Бесконечно точная ошибка

   В каждом из нас сидит губительная неприязнь к абстрактному.
   В декабре 2003 года, в тот день, когда был арестован Саддам Хусейн, ровно в 13:01 в экстренном выпуске новостей агентство “Блумсберг ньюс” сообщило: “Ценные бумаги США растут в цене: Саддам арестован, но терроризм еще жив”.
   Полчаса спустя агентству пришлось делать новую сводку. За это время цены на государственные облигации упали (обычное явление на рынке ценных бумаг – его колебания происходят по нескольку раз на день); журналисты взялись искать “причину” и отыскали – ею оказался все тот же арест Саддама. В 13:31 вышел новый экстренный выпуск. На этот раз сообщалось: “Американские ценные бумаги падают: после ареста Саддама вырос спрос на рисковые активы”. Так у одной и той же причины оказалось два прямо противоположных следствия. Ясно, что этого быть не может, арест Саддама и колебания рынка никак не связаны между собой.
   Неужто журналисты с утра забегают в медпункт за дозой допамина, чтобы лучше сочинялось? (Есть некая ирония в том, что слово “допинг”, обозначающее группу запрещенных препаратов, которые принимают спортсмены, желая улучшить свои показатели, и слово “допамин” имеют один и тот же корень.)
   Таков обычный прием: чтобы заставить вас “скушать” новость, ее нужно приправить конкретикой. Кандидат провалился на выборах? Вам тут же укажут “причину” недовольства избирателей. В сущности, сгодится любая мало-мальски правдоподобная. Но журналистам хочется быть точными, и они не жалеют сил, чтобы перерыть и перепроверить груды фактов. Такое впечатление, что журналисты предпочитают бесконечную точность ошибочных выводов “приблизительной” правде сказочника.

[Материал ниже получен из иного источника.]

-- ==== Sys2Proof/Machine/Turns.lean ====
section
/-! DEFINITION. What one step does (log 1): the turn that the agenda names, or, with an empty agenda, the model's own
order of the steps of the unit in focus. A scalar, lane or stack turn fetches a word, decodes it and executes the
instruction; a device turn executes a row of the table. -/

namespace Sys2Proof.Machine

open Sys2Proof

/-! ### Time and bookkeeping -/

/-- Cycles pass in both clock domains alike (R26, R27); a turn of its own lets them drift. -/
def State.pass (s : State) (n : Nat) : State := s.elapse n n

/-- Before each turn: the next free values (log 7), the clock of R102, and a CQUIESCE whose counters have come to 0. -/
def State.prepare (s : State) : State := ({ s with free := s.free + 1 } : State).watch.watchDebug

/-! ### Readiness (R87, R94) -/

/-- Whether the crew of the gang whose turn it is runs, and the gang too, no halt being due. -/
def State.gangRuns (s : State) : Bool :=
  s.g.status == .run && !s.g.haltDue && !s.g.trailFull &&
    (match s.myCrew with
     | some c => c.state == .running
     | none => false)

/-- Whether a single step leaves a stream free to issue (R374). -/
def Gang.stepAllows (g : Gang) (st : Stream) : Bool := g.stepOne.isNone || g.stepOne == some st

/-- Whether the gang's scalar stream can issue: it does not yield (R169), and waits for nothing, or for what has come
about and its instruction inspects. -/
def State.scalarReady (s : State) : Bool :=
  s.gangRuns && s.g.stepAllows .scalar && decide (s.g.yieldUntil ≤ s.cycle) &&
    (match s.g.wait with
     | none => true
     | some w => w.carries && s.waitOver w)

/-- Whether a wait of the gang has ended (R87). -/
def State.waitEnded (s : State) : Bool :=
  s.gangRuns &&
    (match s.g.wait with
     | some w => !w.carries && s.waitOver w
     | none => false)

/-- Whether the gang's lane stream runs a block: at U, in a gang that runs (R88, R353). -/
def State.laneRuns (s : State) : Bool := s.gangRuns && s.g.stepAllows .lane && s.g.level == .u && s.g.lane.running

/-! ### Issue -/

/-- A fetched scalar word executed (R109, R121). -/
def runScalarWord (w : Nat) (s : State) : Out :=
  match decodeScalar (BitVec.ofNat 32 w) with
  | .ok i => exec i s
  | .error _ => execIllegalInstruction .scalar s

/-- A fetched lane word executed (R109, R121). -/
def runLaneWord (w : Nat) (s : State) : Out :=
  match decodeLane (BitVec.ofNat 96 w) with
  | .ok i => exec i s
  | .error _ => execIllegalInstruction .lane s

/-- A fetched stack-core word executed (R120, R336). -/
def runStackWord (w : Nat) (s : State) : Out :=
  match decodeStack (BitVec.ofNat 64 w) with
  | .ok i => exec i s
  | .error _ => execIllegalInstruction .stack s

/-- What a stream of a Mordant leader has done, noted for its shadow (R381). -/
def noteScalar (w : Nat) (s : State) : Out → Out
  | .next t =>
    (match decodeScalar (BitVec.ofNat 32 w) with
     | .ok i => .next (s.handed false i t)
     | .error _ => .next t)
  | o => o

def noteLane (w : Nat) (s : State) : Out → Out
  | .next t =>
    (match decodeLane (BitVec.ofNat 96 w) with
     | .ok i => .next (s.handed true i t)
     | .error _ => .next t)
  | o => o

/-- The scalar stream of the gang whose turn it is issues. -/
def issueScalar (s : State) : Out :=
  match s.fetchScalar with
  | (.ok w, t) => if t.g.shadow.isNone then runScalarWord w t else noteScalar w t (runScalarWord w t)
  | (.error f, t) => execInstructionFetchFault .scalar f t

/-- The lane stream of the gang whose turn it is issues. -/
def issueLane (s : State) : Out :=
  match s.fetchLane with
  | (.ok w, t) => if t.g.shadow.isNone then runLaneWord w t else noteLane w t (runLaneWord w t)
  | (.error f, t) => execInstructionFetchFault .lane f t

/-- The instance whose turn it is issues. -/
def issueStack (s : State) : Out :=
  match s.fetchStack with
  | (.ok w, t) => runStackWord w t
  | (.error f, t) => execInstructionFetchFault .stack f t

/-! ### The streams of a gang -/

/-- The gang whose turn it is with a stopped wait taken up again (R49, R325). -/
def State.takeUp (s : State) : State := { s with g := s.g.takeUp }

/-- The issuing slot changed to the other one. -/
def State.flipSlot (s : State) : State := { s with g := { s.g with lane := { s.g.lane with cur := !s.g.lane.cur } } }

   Обратите внимание: ничего не зная о человеке, мы обычно судим о нем по его национальности, то есть по его корням (как пытался судить обо мне тот итальянский профессор). Я утверждаю, что все эти корни – сплошная фикция. Почему? Я специально выяснял: сколько трейдеров моей национальности, также переживших войну, стали эмпириками-скептиками? Оказалось, что из двадцати шести человек – ни один. Все эти рассуждения про национальный менталитет – не что иное, как складно рассказанная история, удовлетворяющая лишь тех, кто жаждет объяснений всему и вся. Ею пользуются от безысходности, когда не удается отыскать более “похожей на правду” причины (вроде какого-нибудь фактора эволюции). Люди дурачат самих себя россказнями о “национальной самобытности”, которая разнесена в пух и прах в оригинальной статье за подписью шестидесяти пяти ученых в журнале “Сайенс”. (“Национальные особенности” хороши для кинематографа, еще они незаменимы на войне, но все-таки это чисто платоническое понятие. Однако и англичанин и неангличанин свято верят в существование “английского национального характера”.) В реальности пол, социальное положение и профессия в гораздо большей степени определяют поведение человека, чем национальная принадлежность. Мужчина-швед больше похож на мужчину из Того, чем на женщину-шведку; у философа из Перу больше общего с философом из Шотландии, чем с дворником-перуанцем.